___ The records ___

-- ==== Sys2Proof/Laws/State.lean ====
section
/-! SUPPORT. One lemma per field per update of State, so that no proof unfolds a record update: the register and PC
updates, the step's bookkeeping, a read, a store, a recorded fault. -/

namespace Sys2Proof.Machine

/-! ## set8 -/

@[simp] theorem State.set8_pc (s : State) (x : R8) (v : Byte) : (s.set8 x v).pc = s.pc := rfl
@[simp] theorem State.set8_ime (s : State) (x : R8) (v : Byte) : (s.set8 x v).ime = s.ime := rfl
@[simp] theorem State.set8_eiPending (s : State) (x : R8) (v : Byte) : (s.set8 x v).eiPending = s.eiPending := rfl
@[simp] theorem State.set8_runState (s : State) (x : R8) (v : Byte) : (s.set8 x v).runState = s.runState := rfl
@[simp] theorem State.set8_haltBug (s : State) (x : R8) (v : Byte) : (s.set8 x v).haltBug = s.haltBug := rfl
@[simp] theorem State.set8_ie (s : State) (x : R8) (v : Byte) : (s.set8 x v).ie = s.ie := rfl
@[simp] theorem State.set8_iflag (s : State) (x : R8) (v : Byte) : (s.set8 x v).iflag = s.iflag := rfl
@[simp] theorem State.set8_lcdc (s : State) (x : R8) (v : Byte) : (s.set8 x v).lcdc = s.lcdc := rfl
@[simp] theorem State.set8_bootRomMapped (s : State) (x : R8) (v : Byte) : (s.set8 x v).bootRomMapped = s.bootRomMapped := rfl
@[simp] theorem State.set8_timer (s : State) (x : R8) (v : Byte) : (s.set8 x v).timer = s.timer := rfl
@[simp] theorem State.set8_ppu (s : State) (x : R8) (v : Byte) : (s.set8 x v).ppu = s.ppu := rfl
@[simp] theorem State.set8_io (s : State) (x : R8) (v : Byte) : (s.set8 x v).io = s.io := rfl
@[simp] theorem State.set8_ram (s : State) (x : R8) (v : Byte) : (s.set8 x v).ram = s.ram := rfl
@[simp] theorem State.set8_bootRom (s : State) (x : R8) (v : Byte) : (s.set8 x v).bootRom = s.bootRom := rfl
@[simp] theorem State.set8_cartRom (s : State) (x : R8) (v : Byte) : (s.set8 x v).cartRom = s.cartRom := rfl
@[simp] theorem State.set8_breakpoint (s : State) (x : R8) (v : Byte) : (s.set8 x v).breakpoint = s.breakpoint := rfl
@[simp] theorem State.set8_breakHit (s : State) (x : R8) (v : Byte) : (s.set8 x v).breakHit = s.breakHit := rfl
@[simp] theorem State.set8_faults (s : State) (x : R8) (v : Byte) : (s.set8 x v).faults = s.faults := rfl
@[simp] theorem State.set8_params (s : State) (x : R8) (v : Byte) : (s.set8 x v).params = s.params := rfl
@[simp] theorem State.set8_draws (s : State) (x : R8) (v : Byte) : (s.set8 x v).draws = s.draws := rfl
@[simp] theorem State.set8_stepCycles (s : State) (x : R8) (v : Byte) : (s.set8 x v).stepCycles = s.stepCycles := rfl
@[simp] theorem State.set8_opAddr (s : State) (x : R8) (v : Byte) : (s.set8 x v).opAddr = s.opAddr := rfl

@[simp] theorem State.set8_regs (s : State) (x : R8) (v : Byte) : (s.set8 x v).regs = s.regs.set8 x v := rfl

/-! ## set16 -/

@[simp] theorem State.set16_pc (s : State) (x : R16) (v : Word) : (s.set16 x v).pc = s.pc := rfl
@[simp] theorem State.set16_ime (s : State) (x : R16) (v : Word) : (s.set16 x v).ime = s.ime := rfl
@[simp] theorem State.set16_eiPending (s : State) (x : R16) (v : Word) : (s.set16 x v).eiPending = s.eiPending := rfl
@[simp] theorem State.set16_runState (s : State) (x : R16) (v : Word) : (s.set16 x v).runState = s.runState := rfl
@[simp] theorem State.set16_haltBug (s : State) (x : R16) (v : Word) : (s.set16 x v).haltBug = s.haltBug := rfl
@[simp] theorem State.set16_ie (s : State) (x : R16) (v : Word) : (s.set16 x v).ie = s.ie := rfl
@[simp] theorem State.set16_iflag (s : State) (x : R16) (v : Word) : (s.set16 x v).iflag = s.iflag := rfl
@[simp] theorem State.set16_lcdc (s : State) (x : R16) (v : Word) : (s.set16 x v).lcdc = s.lcdc := rfl
@[simp] theorem State.set16_bootRomMapped (s : State) (x : R16) (v : Word) : (s.set16 x v).bootRomMapped = s.bootRomMapped := rfl
@[simp] theorem State.set16_timer (s : State) (x : R16) (v : Word) : (s.set16 x v).timer = s.timer := rfl
@[simp] theorem State.set16_ppu (s : State) (x : R16) (v : Word) : (s.set16 x v).ppu = s.ppu := rfl
@[simp] theorem State.set16_io (s : State) (x : R16) (v : Word) : (s.set16 x v).io = s.io := rfl
@[simp] theorem State.set16_ram (s : State) (x : R16) (v : Word) : (s.set16 x v).ram = s.ram := rfl
@[simp] theorem State.set16_bootRom (s : State) (x : R16) (v : Word) : (s.set16 x v).bootRom = s.bootRom := rfl
@[simp] theorem State.set16_cartRom (s : State) (x : R16) (v : Word) : (s.set16 x v).cartRom = s.cartRom := rfl
@[simp] theorem State.set16_breakpoint (s : State) (x : R16) (v : Word) : (s.set16 x v).breakpoint = s.breakpoint := rfl
@[simp] theorem State.set16_breakHit (s : State) (x : R16) (v : Word) : (s.set16 x v).breakHit = s.breakHit := rfl
@[simp] theorem State.set16_faults (s : State) (x : R16) (v : Word) : (s.set16 x v).faults = s.faults := rfl
@[simp] theorem State.set16_params (s : State) (x : R16) (v : Word) : (s.set16 x v).params = s.params := rfl
@[simp] theorem State.set16_draws (s : State) (x : R16) (v : Word) : (s.set16 x v).draws = s.draws := rfl
@[simp] theorem State.set16_stepCycles (s : State) (x : R16) (v : Word) : (s.set16 x v).stepCycles = s.stepCycles := rfl
@[simp] theorem State.set16_opAddr (s : State) (x : R16) (v : Word) : (s.set16 x v).opAddr = s.opAddr := rfl

@[simp] theorem State.set16_regs (s : State) (x : R16) (v : Word) : (s.set16 x v).regs = s.regs.set16 x v := rfl

/-! ## setStk -/

@[simp] theorem State.setStk_pc (s : State) (x : R16Stk) (v : Word) : (s.setStk x v).pc = s.pc := rfl
@[simp] theorem State.setStk_ime (s : State) (x : R16Stk) (v : Word) : (s.setStk x v).ime = s.ime := rfl
@[simp] theorem State.setStk_eiPending (s : State) (x : R16Stk) (v : Word) : (s.setStk x v).eiPending = s.eiPending := rfl
@[simp] theorem State.setStk_runState (s : State) (x : R16Stk) (v : Word) : (s.setStk x v).runState = s.runState := rfl
@[simp] theorem State.setStk_haltBug (s : State) (x : R16Stk) (v : Word) : (s.setStk x v).haltBug = s.haltBug := rfl
@[simp] theorem State.setStk_ie (s : State) (x : R16Stk) (v : Word) : (s.setStk x v).ie = s.ie := rfl
@[simp] theorem State.setStk_iflag (s : State) (x : R16Stk) (v : Word) : (s.setStk x v).iflag = s.iflag := rfl
@[simp] theorem State.setStk_lcdc (s : State) (x : R16Stk) (v : Word) : (s.setStk x v).lcdc = s.lcdc := rfl
@[simp] theorem State.setStk_bootRomMapped (s : State) (x : R16Stk) (v : Word) : (s.setStk x v).bootRomMapped = s.bootRomMapped := rfl
@[simp] theorem State.setStk_timer (s : State) (x : R16Stk) (v : Word) : (s.setStk x v).timer = s.timer := rfl
@[simp] theorem State.setStk_ppu (s : State) (x : R16Stk) (v : Word) : (s.setStk x v).ppu = s.ppu := rfl
@[simp] theorem State.setStk_io (s : State) (x : R16Stk) (v : Word) : (s.setStk x v).io = s.io := rfl
@[simp] theorem State.setStk_ram (s : State) (x : R16Stk) (v : Word) : (s.setStk x v).ram = s.ram := rfl
@[simp] theorem State.setStk_bootRom (s : State) (x : R16Stk) (v : Word) : (s.setStk x v).bootRom = s.bootRom := rfl
@[simp] theorem State.setStk_cartRom (s : State) (x : R16Stk) (v : Word) : (s.setStk x v).cartRom = s.cartRom := rfl
@[simp] theorem State.setStk_breakpoint (s : State) (x : R16Stk) (v : Word) : (s.setStk x v).breakpoint = s.breakpoint := rfl
@[simp] theorem State.setStk_breakHit (s : State) (x : R16Stk) (v : Word) : (s.setStk x v).breakHit = s.breakHit := rfl
@[simp] theorem State.setStk_faults (s : State) (x : R16Stk) (v : Word) : (s.setStk x v).faults = s.faults := rfl
@[simp] theorem State.setStk_params (s : State) (x : R16Stk) (v : Word) : (s.setStk x v).params = s.params := rfl
@[simp] theorem State.setStk_draws (s : State) (x : R16Stk) (v : Word) : (s.setStk x v).draws = s.draws := rfl
@[simp] theorem State.setStk_stepCycles (s : State) (x : R16Stk) (v : Word) : (s.setStk x v).stepCycles = s.stepCycles := rfl
@[simp] theorem State.setStk_opAddr (s : State) (x : R16Stk) (v : Word) : (s.setStk x v).opAddr = s.opAddr := rfl

@[simp] theorem State.setStk_regs (s : State) (x : R16Stk) (v : Word) : (s.setStk x v).regs = s.regs.setStk x v := rfl

/-! ## setA -/

@[simp] theorem State.setA_pc (s : State) (v : Byte) : (s.setA v).pc = s.pc := rfl
@[simp] theorem State.setA_ime (s : State) (v : Byte) : (s.setA v).ime = s.ime := rfl
@[simp] theorem State.setA_eiPending (s : State) (v : Byte) : (s.setA v).eiPending = s.eiPending := rfl
@[simp] theorem State.setA_runState (s : State) (v : Byte) : (s.setA v).runState = s.runState := rfl
@[simp] theorem State.setA_haltBug (s : State) (v : Byte) : (s.setA v).haltBug = s.haltBug := rfl
@[simp] theorem State.setA_ie (s : State) (v : Byte) : (s.setA v).ie = s.ie := rfl
@[simp] theorem State.setA_iflag (s : State) (v : Byte) : (s.setA v).iflag = s.iflag := rfl
@[simp] theorem State.setA_lcdc (s : State) (v : Byte) : (s.setA v).lcdc = s.lcdc := rfl
@[simp] theorem State.setA_bootRomMapped (s : State) (v : Byte) : (s.setA v).bootRomMapped = s.bootRomMapped := rfl
@[simp] theorem State.setA_timer (s : State) (v : Byte) : (s.setA v).timer = s.timer := rfl
@[simp] theorem State.setA_ppu (s : State) (v : Byte) : (s.setA v).ppu = s.ppu := rfl
@[simp] theorem State.setA_io (s : State) (v : Byte) : (s.setA v).io = s.io := rfl
@[simp] theorem State.setA_ram (s : State) (v : Byte) : (s.setA v).ram = s.ram := rfl
@[simp] theorem State.setA_bootRom (s : State) (v : Byte) : (s.setA v).bootRom = s.bootRom := rfl
@[simp] theorem State.setA_cartRom (s : State) (v : Byte) : (s.setA v).cartRom = s.cartRom := rfl
@[simp] theorem State.setA_breakpoint (s : State) (v : Byte) : (s.setA v).breakpoint = s.breakpoint := rfl
@[simp] theorem State.setA_breakHit (s : State) (v : Byte) : (s.setA v).breakHit = s.breakHit := rfl
@[simp] theorem State.setA_faults (s : State) (v : Byte) : (s.setA v).faults = s.faults := rfl
@[simp] theorem State.setA_params (s : State) (v : Byte) : (s.setA v).params = s.params := rfl
@[simp] theorem State.setA_draws (s : State) (v : Byte) : (s.setA v).draws = s.draws := rfl
@[simp] theorem State.setA_stepCycles (s : State) (v : Byte) : (s.setA v).stepCycles = s.stepCycles := rfl
@[simp] theorem State.setA_opAddr (s : State) (v : Byte) : (s.setA v).opAddr = s.opAddr := rfl

@[simp] theorem State.setA_regs (s : State) (v : Byte) : (s.setA v).regs = { s.regs with a := v } := rfl

/-! ## setHL -/

@[simp] theorem State.setHL_pc (s : State) (v : Word) : (s.setHL v).pc = s.pc := rfl
@[simp] theorem State.setHL_ime (s : State) (v : Word) : (s.setHL v).ime = s.ime := rfl
@[simp] theorem State.setHL_eiPending (s : State) (v : Word) : (s.setHL v).eiPending = s.eiPending := rfl
@[simp] theorem State.setHL_runState (s : State) (v : Word) : (s.setHL v).runState = s.runState := rfl
@[simp] theorem State.setHL_haltBug (s : State) (v : Word) : (s.setHL v).haltBug = s.haltBug := rfl
@[simp] theorem State.setHL_ie (s : State) (v : Word) : (s.setHL v).ie = s.ie := rfl
@[simp] theorem State.setHL_iflag (s : State) (v : Word) : (s.setHL v).iflag = s.iflag := rfl
@[simp] theorem State.setHL_lcdc (s : State) (v : Word) : (s.setHL v).lcdc = s.lcdc := rfl
@[simp] theorem State.setHL_bootRomMapped (s : State) (v : Word) : (s.setHL v).bootRomMapped = s.bootRomMapped := rfl
@[simp] theorem State.setHL_timer (s : State) (v : Word) : (s.setHL v).timer = s.timer := rfl
@[simp] theorem State.setHL_ppu (s : State) (v : Word) : (s.setHL v).ppu = s.ppu := rfl
@[simp] theorem State.setHL_io (s : State) (v : Word) : (s.setHL v).io = s.io := rfl
@[simp] theorem State.setHL_ram (s : State) (v : Word) : (s.setHL v).ram = s.ram := rfl
@[simp] theorem State.setHL_bootRom (s : State) (v : Word) : (s.setHL v).bootRom = s.bootRom := rfl
@[simp] theorem State.setHL_cartRom (s : State) (v : Word) : (s.setHL v).cartRom = s.cartRom := rfl
@[simp] theorem State.setHL_breakpoint (s : State) (v : Word) : (s.setHL v).breakpoint = s.breakpoint := rfl
@[simp] theorem State.setHL_breakHit (s : State) (v : Word) : (s.setHL v).breakHit = s.breakHit := rfl
@[simp] theorem State.setHL_faults (s : State) (v : Word) : (s.setHL v).faults = s.faults := rfl
@[simp] theorem State.setHL_params (s : State) (v : Word) : (s.setHL v).params = s.params := rfl
@[simp] theorem State.setHL_draws (s : State) (v : Word) : (s.setHL v).draws = s.draws := rfl
@[simp] theorem State.setHL_stepCycles (s : State) (v : Word) : (s.setHL v).stepCycles = s.stepCycles := rfl
@[simp] theorem State.setHL_opAddr (s : State) (v : Word) : (s.setHL v).opAddr = s.opAddr := rfl

@[simp] theorem State.setHL_regs (s : State) (v : Word) : (s.setHL v).regs = s.regs.setHL v := rfl

/-! ## setSP -/

@[simp] theorem State.setSP_pc (s : State) (v : Word) : (s.setSP v).pc = s.pc := rfl
@[simp] theorem State.setSP_ime (s : State) (v : Word) : (s.setSP v).ime = s.ime := rfl
@[simp] theorem State.setSP_eiPending (s : State) (v : Word) : (s.setSP v).eiPending = s.eiPending := rfl
@[simp] theorem State.setSP_runState (s : State) (v : Word) : (s.setSP v).runState = s.runState := rfl
@[simp] theorem State.setSP_haltBug (s : State) (v : Word) : (s.setSP v).haltBug = s.haltBug := rfl
@[simp] theorem State.setSP_ie (s : State) (v : Word) : (s.setSP v).ie = s.ie := rfl
@[simp] theorem State.setSP_iflag (s : State) (v : Word) : (s.setSP v).iflag = s.iflag := rfl
@[simp] theorem State.setSP_lcdc (s : State) (v : Word) : (s.setSP v).lcdc = s.lcdc := rfl
@[simp] theorem State.setSP_bootRomMapped (s : State) (v : Word) : (s.setSP v).bootRomMapped = s.bootRomMapped := rfl
@[simp] theorem State.setSP_timer (s : State) (v : Word) : (s.setSP v).timer = s.timer := rfl
@[simp] theorem State.setSP_ppu (s : State) (v : Word) : (s.setSP v).ppu = s.ppu := rfl
@[simp] theorem State.setSP_io (s : State) (v : Word) : (s.setSP v).io = s.io := rfl
@[simp] theorem State.setSP_ram (s : State) (v : Word) : (s.setSP v).ram = s.ram := rfl
@[simp] theorem State.setSP_bootRom (s : State) (v : Word) : (s.setSP v).bootRom = s.bootRom := rfl
@[simp] theorem State.setSP_cartRom (s : State) (v : Word) : (s.setSP v).cartRom = s.cartRom := rfl
@[simp] theorem State.setSP_breakpoint (s : State) (v : Word) : (s.setSP v).breakpoint = s.breakpoint := rfl
@[simp] theorem State.setSP_breakHit (s : State) (v : Word) : (s.setSP v).breakHit = s.breakHit := rfl
@[simp] theorem State.setSP_faults (s : State) (v : Word) : (s.setSP v).faults = s.faults := rfl
@[simp] theorem State.setSP_params (s : State) (v : Word) : (s.setSP v).params = s.params := rfl
@[simp] theorem State.setSP_draws (s : State) (v : Word) : (s.setSP v).draws = s.draws := rfl
@[simp] theorem State.setSP_stepCycles (s : State) (v : Word) : (s.setSP v).stepCycles = s.stepCycles := rfl
@[simp] theorem State.setSP_opAddr (s : State) (v : Word) : (s.setSP v).opAddr = s.opAddr := rfl

@[simp] theorem State.setSP_regs (s : State) (v : Word) : (s.setSP v).regs = { s.regs with sp := v } := rfl
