@[simp] theorem ppuTick_regs (n : Nat) (s : State) : (ppuTick n s).regs = s.regs := by
  unfold ppuTick; split
  · exact ppuRun_regs n s
  · rfl
@[simp] theorem ppuTick_pc (n : Nat) (s : State) : (ppuTick n s).pc = s.pc := by
  unfold ppuTick; split
  · exact ppuRun_pc n s
  · rfl
@[simp] theorem ppuTick_ime (n : Nat) (s : State) : (ppuTick n s).ime = s.ime := by
  unfold ppuTick; split
  · exact ppuRun_ime n s
  · rfl
@[simp] theorem ppuTick_eiPending (n : Nat) (s : State) : (ppuTick n s).eiPending = s.eiPending := by
  unfold ppuTick; split
  · exact ppuRun_eiPending n s
  · rfl
@[simp] theorem ppuTick_runState (n : Nat) (s : State) : (ppuTick n s).runState = s.runState := by
  unfold ppuTick; split
  · exact ppuRun_runState n s
  · rfl
@[simp] theorem ppuTick_haltBug (n : Nat) (s : State) : (ppuTick n s).haltBug = s.haltBug := by
  unfold ppuTick; split
  · exact ppuRun_haltBug n s
  · rfl
@[simp] theorem ppuTick_ie (n : Nat) (s : State) : (ppuTick n s).ie = s.ie := by
  unfold ppuTick; split
  · exact ppuRun_ie n s
  · rfl
@[simp] theorem ppuTick_lcdc (n : Nat) (s : State) : (ppuTick n s).lcdc = s.lcdc := by
  unfold ppuTick; split
  · exact ppuRun_lcdc n s
  · rfl
@[simp] theorem ppuTick_bootRomMapped (n : Nat) (s : State) : (ppuTick n s).bootRomMapped = s.bootRomMapped := by
  unfold ppuTick; split
  · exact ppuRun_bootRomMapped n s
  · rfl
@[simp] theorem ppuTick_timer (n : Nat) (s : State) : (ppuTick n s).timer = s.timer := by
  unfold ppuTick; split
  · exact ppuRun_timer n s
  · rfl
@[simp] theorem ppuTick_io (n : Nat) (s : State) : (ppuTick n s).io = s.io := by
  unfold ppuTick; split
  · exact ppuRun_io n s
  · rfl
@[simp] theorem ppuTick_ram (n : Nat) (s : State) : (ppuTick n s).ram = s.ram := by
  unfold ppuTick; split
  · exact ppuRun_ram n s
  · rfl
@[simp] theorem ppuTick_bootRom (n : Nat) (s : State) : (ppuTick n s).bootRom = s.bootRom := by
  unfold ppuTick; split
  · exact ppuRun_bootRom n s
  · rfl
@[simp] theorem ppuTick_cartRom (n : Nat) (s : State) : (ppuTick n s).cartRom = s.cartRom := by
  unfold ppuTick; split
  · exact ppuRun_cartRom n s
  · rfl
@[simp] theorem ppuTick_breakpoint (n : Nat) (s : State) : (ppuTick n s).breakpoint = s.breakpoint := by
  unfold ppuTick; split
  · exact ppuRun_breakpoint n s
  · rfl
@[simp] theorem ppuTick_breakHit (n : Nat) (s : State) : (ppuTick n s).breakHit = s.breakHit := by
  unfold ppuTick; split
  · exact ppuRun_breakHit n s
  · rfl
@[simp] theorem ppuTick_faults (n : Nat) (s : State) : (ppuTick n s).faults = s.faults := by
  unfold ppuTick; split
  · exact ppuRun_faults n s
  · rfl
@[simp] theorem ppuTick_params (n : Nat) (s : State) : (ppuTick n s).params = s.params := by
  unfold ppuTick; split
  · exact ppuRun_params n s
  · rfl
@[simp] theorem ppuTick_draws (n : Nat) (s : State) : (ppuTick n s).draws = s.draws := by
  unfold ppuTick; split
  · exact ppuRun_draws n s
  · rfl
@[simp] theorem ppuTick_stepCycles (n : Nat) (s : State) : (ppuTick n s).stepCycles = s.stepCycles := by
  unfold ppuTick; split
  · exact ppuRun_stepCycles n s
  · rfl
@[simp] theorem ppuTick_opAddr (n : Nat) (s : State) : (ppuTick n s).opAddr = s.opAddr := by
  unfold ppuTick; split
  · exact ppuRun_opAddr n s
  · rfl
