-- ==== Sys2Proof/Laws/PerInstr.lean ====
section
/-! SUPPORT. Statements made for each instruction as syntax. Family `Length` (`30_encoding.md` R103, R105): the bytes the
encoder writes are as many as the table's length of the row. -/

namespace Sys2Proof.Laws

/-- R103: the encoding of the instruction has the length its descriptor states. -/
def Length.Statement (i : Instr) : Prop := (encode i).length = (descriptor i).length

___

■ What this task involves
Nothing but the lines above from the one containing "(s.setA v).breakHit = s.breakHit := rfl" through the one containing "(s.setHL v).haltBug = s.haltBug := rfl" should appear in the answer, each repeated exactly.

■ Result
@[simp] theorem State.setA_breakHit (s : State) (v : Byte) : (s.setA v).breakHit = s.breakHit := rfl
@[simp] theorem State.setA_faults (s : State) (v : Byte) : (s.setA v).faults = s.faults := rfl
@[simp] theorem State.setA_params (s : State) (v : Byte) : (s.setA v).params = s.params := rfl
@[simp] theorem State.setA_draws (s : State) (v : Byte) : (s.setA v).draws = s.draws := rfl
@[simp] theorem State.setA_stepCycles (s : State) (v : Byte) : (s.setA v).stepCycles = s.stepCycles := rfl
@[simp] theorem State.setA_opAddr (s : State) (v : Byte) : (s.setA v).opAddr = s.opAddr := rfl

@[simp] theorem State.setA_regs (s : State) (v : Byte) : (s.setA v).regs = { s.regs with a := v } := rfl

/-! ## setHL -/

@[simp] theorem State.setHL_pc (s : State) (v : Word) : (s.setHL v).pc = s.pc := rfl
@[simp] theorem State.setHL_ime (s : State) (v : Word) : (s.setHL v).ime = s.ime := rfl
@[simp] theorem State.setHL_eiPending (s : State) (v : Word) : (s.setHL v).eiPending = s.eiPending := rfl
@[simp] theorem State.setHL_runState (s : State) (v : Word) : (s.setHL v).runState = s.runState := rfl
@[simp] theorem State.setHL_haltBug (s : State) (v : Word) : (s.setHL v).haltBug = s.haltBug := rfl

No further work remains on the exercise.